#### Problem to solve:
Note each line in the data below that holds "session", and copy it.

#### Data for analysis:
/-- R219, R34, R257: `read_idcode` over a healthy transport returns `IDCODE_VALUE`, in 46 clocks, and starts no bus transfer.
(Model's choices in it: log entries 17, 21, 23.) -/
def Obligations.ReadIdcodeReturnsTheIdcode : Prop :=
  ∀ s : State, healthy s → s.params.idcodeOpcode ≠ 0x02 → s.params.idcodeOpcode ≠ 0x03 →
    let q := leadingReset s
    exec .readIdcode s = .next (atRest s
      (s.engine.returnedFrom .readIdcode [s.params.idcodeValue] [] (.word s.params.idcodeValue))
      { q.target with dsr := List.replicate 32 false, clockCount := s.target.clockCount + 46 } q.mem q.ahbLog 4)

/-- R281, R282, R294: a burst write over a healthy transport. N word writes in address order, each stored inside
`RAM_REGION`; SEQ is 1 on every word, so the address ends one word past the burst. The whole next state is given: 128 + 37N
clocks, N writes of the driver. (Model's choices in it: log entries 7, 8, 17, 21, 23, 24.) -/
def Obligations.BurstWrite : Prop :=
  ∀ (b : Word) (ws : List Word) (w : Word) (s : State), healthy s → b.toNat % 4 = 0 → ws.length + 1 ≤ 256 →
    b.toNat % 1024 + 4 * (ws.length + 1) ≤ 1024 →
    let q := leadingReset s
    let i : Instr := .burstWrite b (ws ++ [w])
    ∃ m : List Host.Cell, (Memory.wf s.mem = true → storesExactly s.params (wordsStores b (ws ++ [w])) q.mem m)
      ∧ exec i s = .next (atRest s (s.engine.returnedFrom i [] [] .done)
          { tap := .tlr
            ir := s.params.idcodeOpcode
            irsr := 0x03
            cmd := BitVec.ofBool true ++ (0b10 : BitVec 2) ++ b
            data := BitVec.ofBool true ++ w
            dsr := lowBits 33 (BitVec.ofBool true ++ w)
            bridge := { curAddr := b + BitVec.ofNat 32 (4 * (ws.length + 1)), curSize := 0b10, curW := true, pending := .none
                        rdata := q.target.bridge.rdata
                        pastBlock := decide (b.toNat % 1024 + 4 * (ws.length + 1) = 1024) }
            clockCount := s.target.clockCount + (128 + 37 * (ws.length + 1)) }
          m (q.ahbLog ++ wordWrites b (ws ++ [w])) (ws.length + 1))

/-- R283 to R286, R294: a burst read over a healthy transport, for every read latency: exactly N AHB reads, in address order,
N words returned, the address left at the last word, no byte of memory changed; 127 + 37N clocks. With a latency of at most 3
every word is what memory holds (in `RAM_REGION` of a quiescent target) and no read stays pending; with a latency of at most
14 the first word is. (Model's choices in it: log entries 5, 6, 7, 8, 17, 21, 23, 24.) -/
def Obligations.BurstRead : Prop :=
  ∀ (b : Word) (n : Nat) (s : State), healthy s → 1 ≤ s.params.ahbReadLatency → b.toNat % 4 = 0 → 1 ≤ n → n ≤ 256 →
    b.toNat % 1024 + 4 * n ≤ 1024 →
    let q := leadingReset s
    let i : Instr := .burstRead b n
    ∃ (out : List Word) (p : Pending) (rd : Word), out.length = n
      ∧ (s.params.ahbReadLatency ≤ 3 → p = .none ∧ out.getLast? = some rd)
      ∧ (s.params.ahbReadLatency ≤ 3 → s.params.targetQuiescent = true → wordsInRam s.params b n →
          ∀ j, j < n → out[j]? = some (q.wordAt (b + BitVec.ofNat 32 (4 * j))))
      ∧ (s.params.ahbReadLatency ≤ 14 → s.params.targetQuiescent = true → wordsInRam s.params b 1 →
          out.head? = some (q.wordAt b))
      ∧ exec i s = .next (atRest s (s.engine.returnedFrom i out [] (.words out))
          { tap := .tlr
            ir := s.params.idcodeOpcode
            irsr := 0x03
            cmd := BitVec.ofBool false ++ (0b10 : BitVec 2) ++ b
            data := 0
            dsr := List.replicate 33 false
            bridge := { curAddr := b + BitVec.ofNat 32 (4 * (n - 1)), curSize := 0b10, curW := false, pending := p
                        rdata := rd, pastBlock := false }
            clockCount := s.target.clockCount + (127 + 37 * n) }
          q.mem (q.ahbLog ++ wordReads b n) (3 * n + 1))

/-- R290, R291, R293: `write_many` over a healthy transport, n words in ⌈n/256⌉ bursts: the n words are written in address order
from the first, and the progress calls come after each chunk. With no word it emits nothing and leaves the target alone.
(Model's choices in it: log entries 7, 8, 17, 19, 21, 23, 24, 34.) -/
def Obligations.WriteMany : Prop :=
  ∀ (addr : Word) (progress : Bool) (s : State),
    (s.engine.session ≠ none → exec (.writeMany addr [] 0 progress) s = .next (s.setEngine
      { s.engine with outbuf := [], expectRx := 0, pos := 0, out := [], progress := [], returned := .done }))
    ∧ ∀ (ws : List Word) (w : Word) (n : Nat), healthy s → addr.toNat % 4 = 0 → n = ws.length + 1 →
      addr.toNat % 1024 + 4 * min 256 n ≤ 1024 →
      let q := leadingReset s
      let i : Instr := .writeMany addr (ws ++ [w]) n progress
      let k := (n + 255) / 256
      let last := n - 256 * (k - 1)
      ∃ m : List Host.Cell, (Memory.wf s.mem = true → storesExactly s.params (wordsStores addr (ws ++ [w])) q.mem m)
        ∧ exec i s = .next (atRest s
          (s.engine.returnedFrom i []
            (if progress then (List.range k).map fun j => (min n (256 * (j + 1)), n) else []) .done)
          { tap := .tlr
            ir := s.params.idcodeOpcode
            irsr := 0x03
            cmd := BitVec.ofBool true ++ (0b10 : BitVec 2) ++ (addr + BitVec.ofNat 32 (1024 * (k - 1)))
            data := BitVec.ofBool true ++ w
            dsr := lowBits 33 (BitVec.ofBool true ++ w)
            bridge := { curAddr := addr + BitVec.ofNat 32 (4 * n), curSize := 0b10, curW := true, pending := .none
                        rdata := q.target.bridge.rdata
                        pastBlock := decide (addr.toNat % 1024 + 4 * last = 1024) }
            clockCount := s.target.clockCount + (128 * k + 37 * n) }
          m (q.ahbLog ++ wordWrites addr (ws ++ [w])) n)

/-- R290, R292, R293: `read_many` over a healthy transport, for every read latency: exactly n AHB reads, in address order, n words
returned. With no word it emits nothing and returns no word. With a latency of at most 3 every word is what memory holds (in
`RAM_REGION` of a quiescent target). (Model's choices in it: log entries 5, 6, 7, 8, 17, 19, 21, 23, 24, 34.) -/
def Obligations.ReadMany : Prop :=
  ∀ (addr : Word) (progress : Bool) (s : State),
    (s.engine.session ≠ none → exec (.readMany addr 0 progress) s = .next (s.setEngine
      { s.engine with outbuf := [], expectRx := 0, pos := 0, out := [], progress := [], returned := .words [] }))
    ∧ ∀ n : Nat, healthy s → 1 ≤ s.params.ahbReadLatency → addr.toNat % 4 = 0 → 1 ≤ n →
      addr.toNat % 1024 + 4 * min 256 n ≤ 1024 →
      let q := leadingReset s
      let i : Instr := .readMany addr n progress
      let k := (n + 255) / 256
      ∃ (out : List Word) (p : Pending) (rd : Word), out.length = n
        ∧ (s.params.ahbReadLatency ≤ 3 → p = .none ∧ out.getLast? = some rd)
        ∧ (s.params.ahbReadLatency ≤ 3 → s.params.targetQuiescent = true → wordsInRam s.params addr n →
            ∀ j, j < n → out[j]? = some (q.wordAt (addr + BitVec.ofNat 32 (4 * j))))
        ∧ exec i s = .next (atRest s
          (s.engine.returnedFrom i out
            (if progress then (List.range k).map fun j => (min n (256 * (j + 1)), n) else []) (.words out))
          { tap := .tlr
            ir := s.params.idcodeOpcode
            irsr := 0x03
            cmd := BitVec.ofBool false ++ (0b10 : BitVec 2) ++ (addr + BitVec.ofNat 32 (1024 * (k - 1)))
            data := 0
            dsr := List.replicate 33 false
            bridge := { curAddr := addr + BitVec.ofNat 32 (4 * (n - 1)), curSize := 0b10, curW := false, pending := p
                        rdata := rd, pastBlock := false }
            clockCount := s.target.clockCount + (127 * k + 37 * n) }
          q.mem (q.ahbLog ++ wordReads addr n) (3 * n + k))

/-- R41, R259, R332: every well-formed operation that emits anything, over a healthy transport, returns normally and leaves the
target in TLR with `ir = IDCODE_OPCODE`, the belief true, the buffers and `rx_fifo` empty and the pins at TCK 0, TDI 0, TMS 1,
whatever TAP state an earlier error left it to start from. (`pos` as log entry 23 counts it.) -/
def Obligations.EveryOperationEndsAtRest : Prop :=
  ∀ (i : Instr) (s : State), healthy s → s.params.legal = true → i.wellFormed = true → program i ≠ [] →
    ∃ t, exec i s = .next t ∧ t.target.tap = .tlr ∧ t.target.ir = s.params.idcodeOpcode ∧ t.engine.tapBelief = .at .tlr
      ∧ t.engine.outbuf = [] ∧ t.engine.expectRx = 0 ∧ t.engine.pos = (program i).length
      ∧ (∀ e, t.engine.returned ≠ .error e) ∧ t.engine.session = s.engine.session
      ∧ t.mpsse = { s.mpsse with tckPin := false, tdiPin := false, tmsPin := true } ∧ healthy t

#### Solution to this task:
    (s.engine.session ≠ none → exec (.writeMany addr [] 0 progress) s = .next (s.setEngine
    (s.engine.session ≠ none → exec (.readMany addr 0 progress) s = .next (s.setEngine
      ∧ (∀ e, t.engine.returned ≠ .error e) ∧ t.engine.session = s.engine.session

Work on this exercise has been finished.